Двери распахивались изнутри, мы вбегали в залу, обходили дерево — оно было большое, очень высокое, до потолка, — и рассматривали вещички, развешанные на елке, узнавали прошлогодние и искали новые. Но главное, мы торопились заглянуть под дерево: под ветвями его, мы знали, лежали подарки, как бывало на нашей елке наверху. На этот раз под елкой лежали свертки в белой бумаге, перевязанные ленточками, на них написаны были наши имена. Я бросилась развязывать свой пакет, хотела сорвать обертку, но Иван Карлович следил за тем, чтобы мы аккуратно развязывали их, на следующей обертке стояло «передать Сереже» или у Миши «передать Кате»… Три, четыре обертки, пока наконец ты найдешь окончательно свое имя. Эти «немецкие сюрпризы», измышленные Иваном Карловичем, показались нам совсем не забавными. Они только раздражали.
Елка у нас всегда устраивалась в сочельник, когда мы возвращались из церкви после всенощной. В этот вечер она горела недолго. Гостей не было, мы не бегали, не танцевали, а старшие были серьезно и торжественно настроены. Нас скоро услали спать, и мы, нагруженные подарками, о которых уже с осени мечтали, охотно шли к себе наверх. Там мы их долго разбирали, рассматривали, убирали их на ночь и ложились спать не торопясь. Завтра можно было поспать подольше, завтра — первый день Рождества.

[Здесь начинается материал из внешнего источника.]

-- ==== Sys2Proof/Tests/Slice0.lean ====
section
/-! SUPPORT. Tests: what WellFormed refuses, single steps with values from the spec, and for each statement states that meet its hypotheses. -/

namespace Sys2Proof.Tests

open Sys2Proof Sys2Proof.Machine

set_option Elab.async false

-- Small states: a module at work, and changes of one part of it.

/-- A module at stage 14 with nothing composed. -/
def up : State :=
  { State.reset with m := { modReset with working := true, front := { modReset.front with stage := 14, ready := true, mbxReady := true } } }

def upM (f : Mod → Mod) : State := { up with m := f up.m }

/-- Polder 0 composed, with submission and completion ring 0 of 16 entries enabled and its interrupts on. -/
def polUp : Polder :=
  { polderBlank with
    composed := true
    pintEn := 2 ^ 32 - 1
    sqs := polderBlank.sqs.set 0 { Sq.blank with order := 4, en := true }
    cqs := polderBlank.cqs.set 0 { Cq.blank with order := 4, en := true } }

def upP (f : Polder → Polder) : State := upM (fun m => modPol m 0 (fun _ => f polUp))

/-- A module whose management mailbox has accepted a command. -/
def mboxM (cmd arg : Nat) (m : Mod) : Mod := modMbx m .mgmt (fun x => { x with busy := true, runCmd := cmd, runArg := arg, runPriv := .privileged })

def mbox (cmd arg : Nat) : State := upM (mboxM cmd arg)
def mboxP (cmd arg : Nat) (f : Polder → Polder) : State := { up with m := mboxM cmd arg (upP f).m }

/-- The state a command leads to. -/
def nextOf (c : Instr) (s : State) : State :=
  match exec c s with
  | .next t => t
  | _ => s

/-- A board record with nothing in it, and a start that finds nothing. -/
def boardZero : Board := { domain := 7, culvertPorts := 15, endurance := 0, rdLimit := 0, retentionDays := 0, ports := List.replicate 4 PortBoard.blank }

def bootZero : BootIn :=
  { straps := 0, smbAddr := 0, eeprom := 0, crestBad := [], bermRate := [], chans := [], hvlGen := 0, portsUp := 0, locked := false
    fails := [] }

/-- A command entry taken from ring 0 of polder 0 and not yet started, TAG 7. -/
def takenFor (e : Block) : Taken :=
  { tag := 7, job := 1, sq := 0, cq := 0, opcode := fld e 0 0 8, entry := e, engine := false, after := false, started := false, sess := none }

def ring (e : Block) (f : Polder → Polder) : State :=
  upP (fun q => f { q with taken := [takenFor e], cqs := q.cqs.set 0 { q.cqs[0] with inflight := 1 } })

/-- A culvert frame with every field zero. -/
def wireZero : Wire :=
  { culvert := true, pcp := 0, dei := false, ce := false, len := 64, ftype := 0, lane := 0, sealed := false, keygen := 0, last := true, ece := false, src := 0
    srcPol := 0, dst := 0, dstPol := 0, ty := 0, seg := 0, psn := 0, msg := 0, ackPsn := 0, bitmap := 0, check := true, auth := true, kind := 0
    serial := 0 }

/-- A received frame of a message type, between two polders. -/
def rxOf (srcPol dstPol ty : Nat) : RxFrame :=
  { psn := 0, msg := 0, seg := 0, last := true, ty := ty, srcPol := srcPol, dstPol := dstPol, port := 0, sealed := false, keygen := 0, ok := true }

/-- A state with a delivered message at the front of a lane. -/
def inbox (src lane : Nat) (z : RxFrame) (s : State) : State :=
  { s with m := putLane s.m (laneKey src lane) { laneOf s.m (laneKey src lane) with inbox := [z] } }

/-- The message at the front of a lane has arrived for the polder it names. -/
theorem arrived_head {m : Mod} {src srcPol dstPol lane ty : Nat}
    (h : (match (laneOf m (laneKey src lane)).inbox with
      | z :: _ => decide (z.ty = ty ∧ z.srcPol = srcPol ∧ z.dstPol = dstPol ∧ m.sys.wd.sealed = false ∧ (src < 4096 ∨ ty = 0x0B) ∧
          (moduleLevel ty = true ∨ m.pol[pn dstPol].fenced = false))
      | [] => false) = true) : Arrived m src srcPol dstPol lane ty := by
  split at h
  · exact ⟨_, _, ‹_›, of_decide_eq_true h⟩
  · simp at h

def okOf {ε α : Type} (x : Except ε α) (d : α) : α :=
  match x with
  | .ok a => a
  | .error _ => d

theorem ok_okOf {ε α : Type} {x : Except ε α} {d : α} (h : x.isOk = true) : x = .ok (okOf x d) := by
  cases x with
  | ok a => rfl
  | error e => simp [Except.isOk, Except.toBool] at h

theorem ok_pair {ε α β : Type} {x : Except ε (α × β)} {d : α × β} (h : x.isOk = true) : x = .ok ((okOf x d).1, (okOf x d).2) := ok_okOf h

theorem ok_eq {ε α : Type} [DecidableEq α] {x : Except ε α} {v : α}
    (h : (match x with
      | .ok a => decide (a = v)
      | .error _ => false) = true) : x = .ok v := by
  split at h
  · rw [of_decide_eq_true h]
  · simp at h

/-- An ACTIVE session 9 of polder 0 at INDEX 5. -/
def live : Desc :=
  { Desc.blank 1 with life := .active, own := .owned, sid := 9, epoch := 1, tokens := 1, ctxMax := 100, famRefs := 1, fam := 5 }

/-- A command entry taken from ring 0 beside a descriptor at INDEX 5. -/
def held (d : Desc) (e : Block) (f : Polder → Polder) : State := { ring e f with m := { (ring e f).m with dir := [(5, d)] } }

def geoZero : Geo := { layers := 0, groups := 0, fmt := 0, w := 0, bpp := 1, bodyBytes := 0 }

/-- A program of one layer kernel and one epilogue kernel that copies a row. -/
def kernelOk : Kernel :=
  { op := 7, fmtS := 0, fmtT := 0, fmtO := 0, outSat := false, func := 0, k := 0, n := 0, inA := 0, inB := 0xFFFF, out := 1, res := 0xFFFF, tscale := 0#32
    wOff := 0, csOff := 0, biasOff := 0, attr := 0 }

def progOk : Prog :=
  { version := 1, layers := 1, tensors := [⟨32, 0⟩, ⟨32, 0⟩], pro := [], layer := [kernelOk], epi := [kernelOk], kvGroups := 0, kvFmt := 0
    layerStride := 0, imageBytes := 0, vocab := 5, actRowBytes := 0, draftOff := 0, manifestBytes := 0, digest := 0 }

/-- The bytes of a manifest like `progOk`, with the SHA3-256 of its 272 bytes (DIGEST zeroed; no image bytes) from another implementation. -/
def manKernel : Block := 7 + at8 14 0xFFFF + at8 16 1 + at8 18 0xFFFF

def manOk : Block :=
  1 + at8 4 1 + at8 6 2 + at8 10 1 + at8 12 1 + at8 32 5 + at8 44 272 + at8 64 0x1c1b3a343e185a18b508b92b71f14d176b5f5f8c254f55bdd0fd35ade6b61036 +
    at8 128 32 + at8 136 32 + at8 144 manKernel + at8 208 manKernel

def slotOk : Slot := { man := ⟨progOk, none⟩, img := 0, ahead := 16, crest := false, pinned := false, lastPass := 0, evictCrest := none, dropAtBoundary := false, closing := false }

def importZero : Import :=
  { sid := 0, h := 0, srcMod := 0, srcPol := 0, arrived := 0, leaseMs := 2000, guardMs := 100, expected := 2, slot := 0, cls := .lc, sparse := false
    ctxMax := 1, bound := none, prefill := none, preTok := 0, preSeq := 0, preHist := [], hadPrior := false, prior := Desc.blank 1, idx := 5, pages := []
    rootSeen := false, expectedCmd := 0, last := none, committing := false }

def reqZero : Req :=
  { tag := 7, idx := 5, maxTok := 1, ring := 0, order := 4, maskStep := false, noSpec := false, modCount := 0, modUs := 0, vector := 0, maskHost := 0
    running := true, inPass := false, heldLayer := none, heldImport := false, emitted := 0, accepted := 0, toks := [], prod := 0, unsig := 0, oldest := 0
    short := false, ending := none }

def jobZero : Job :=
  { tag := 3, slot := 0, lc := false, draft := false, items := 1, itemTokens := 1, done := 0, outSsa := 0, rowBytes := 0, stopping := false, stopTags := []
    out := [] }

def passZero : Pass :=
  { id := 1, slot := 0, start := 0, lc := true, jobId := 0, job := none, first := 0, items := 0, seqs := [], level := 0, levels := 1, done := [], placed := []
    since := [], region := 0, claim := 0, fromCrest := false, acts := [], deadlineDone := false, vec := none }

На другой и на третий день вечером елка снова зажигалась и горела так долго, что на ней приходилось менять свечки. Я это очень любила делать, это было трудно и ответственно; надо было засветить восковую свечку и, разогрев ее с другого конца снизу, прилепить к еловой ветке (тогда еще подсвечников не было). Я — только на нижних ветках, на верхних — Сережа, самый большой из нас ростом. Но даже став на табуретку, он не доставал до верху.
В эти дни к нам приезжали дети в гости, и тогда около елки старшие сестры устраивали для нас игры; мы ходили, взявшись за руки, вокруг елки (петь никто из нас не соглашался), бегали, разрывали хлопушки, наряжались в бумажные костюмы, и я бывала в восторге, когда мне попадались жокейская фуражка или треуголка, а не женский чепчик или шляпка. Меняться у нас не полагалось, если мне попадался женский убор, я не надевала его и выходила из игры, надув губы.
Три дня мы праздновали сплошь, остальные четыре дня ученье бывало только утром до двенадцати. Первый день был нашим самым любимым. Мы, нарядно одетые в новые платья и новые башмачки, проводили весь день внизу около елки, играли в новые игрушки и присутствовали при приеме гостей матерью и старшими. Старшие братья отсутствовали, самый старший, Вася, — во фраке, Сережа — в парадном гимназическом мундире — разъезжали с визитами по родным и знакомым.
В этот первый день к нам с утра до вечера приезжали поздравители. Смена их — обыкновенно гости оставались не больше десяти минут — казалась нам страшно интересной. Почти исключительно мужчины, большинство во фраках и в белых галстуках, у двух пожилых были даже большие звезды на груди за отворотами фрака. Всех гостей провожали в гостиную, где моя мать сидела на диване. Мужчины подходили к ручке матери; пожилых она целовала в голову. И все при этом говорили: «С праздником Рождества Христова», «Позвольте вас поздравить» или еще: «Честь имею поздравить вас…» Приезжало очень много священников из наших двух приходов, с двух кладбищ: Даниловского, где хоронили Королевых, и с Пятницкого, где хоронили Андреевых, очень важный батюшка из Кремля и другие. Когда лакей докладывал: «Батюшка из Петровского парка» или «Батюшка из Казанского собора», мать моя шла к себе в комнату и брала там заранее приготовленную трехрублевую бумажку, непременно совсем новенькую, в четыре раза сложенную, рублевую для дьячка.
Священник надевал епитрахиль, выправлял из-под нее длинные волосы и, становясь перед образом, пел: «Рождество твое, Христе Боже наш». Мы прикладывались к кресту следом за матерью и целовали руку священнику. Он поздравлял нас с праздником, мы отвечали все зараз: «И вас, батюшка». В это время мать возможно незаметнее вкладывала ему в руку «зелененькую», которую он ловко подхватывал и опускал в карман.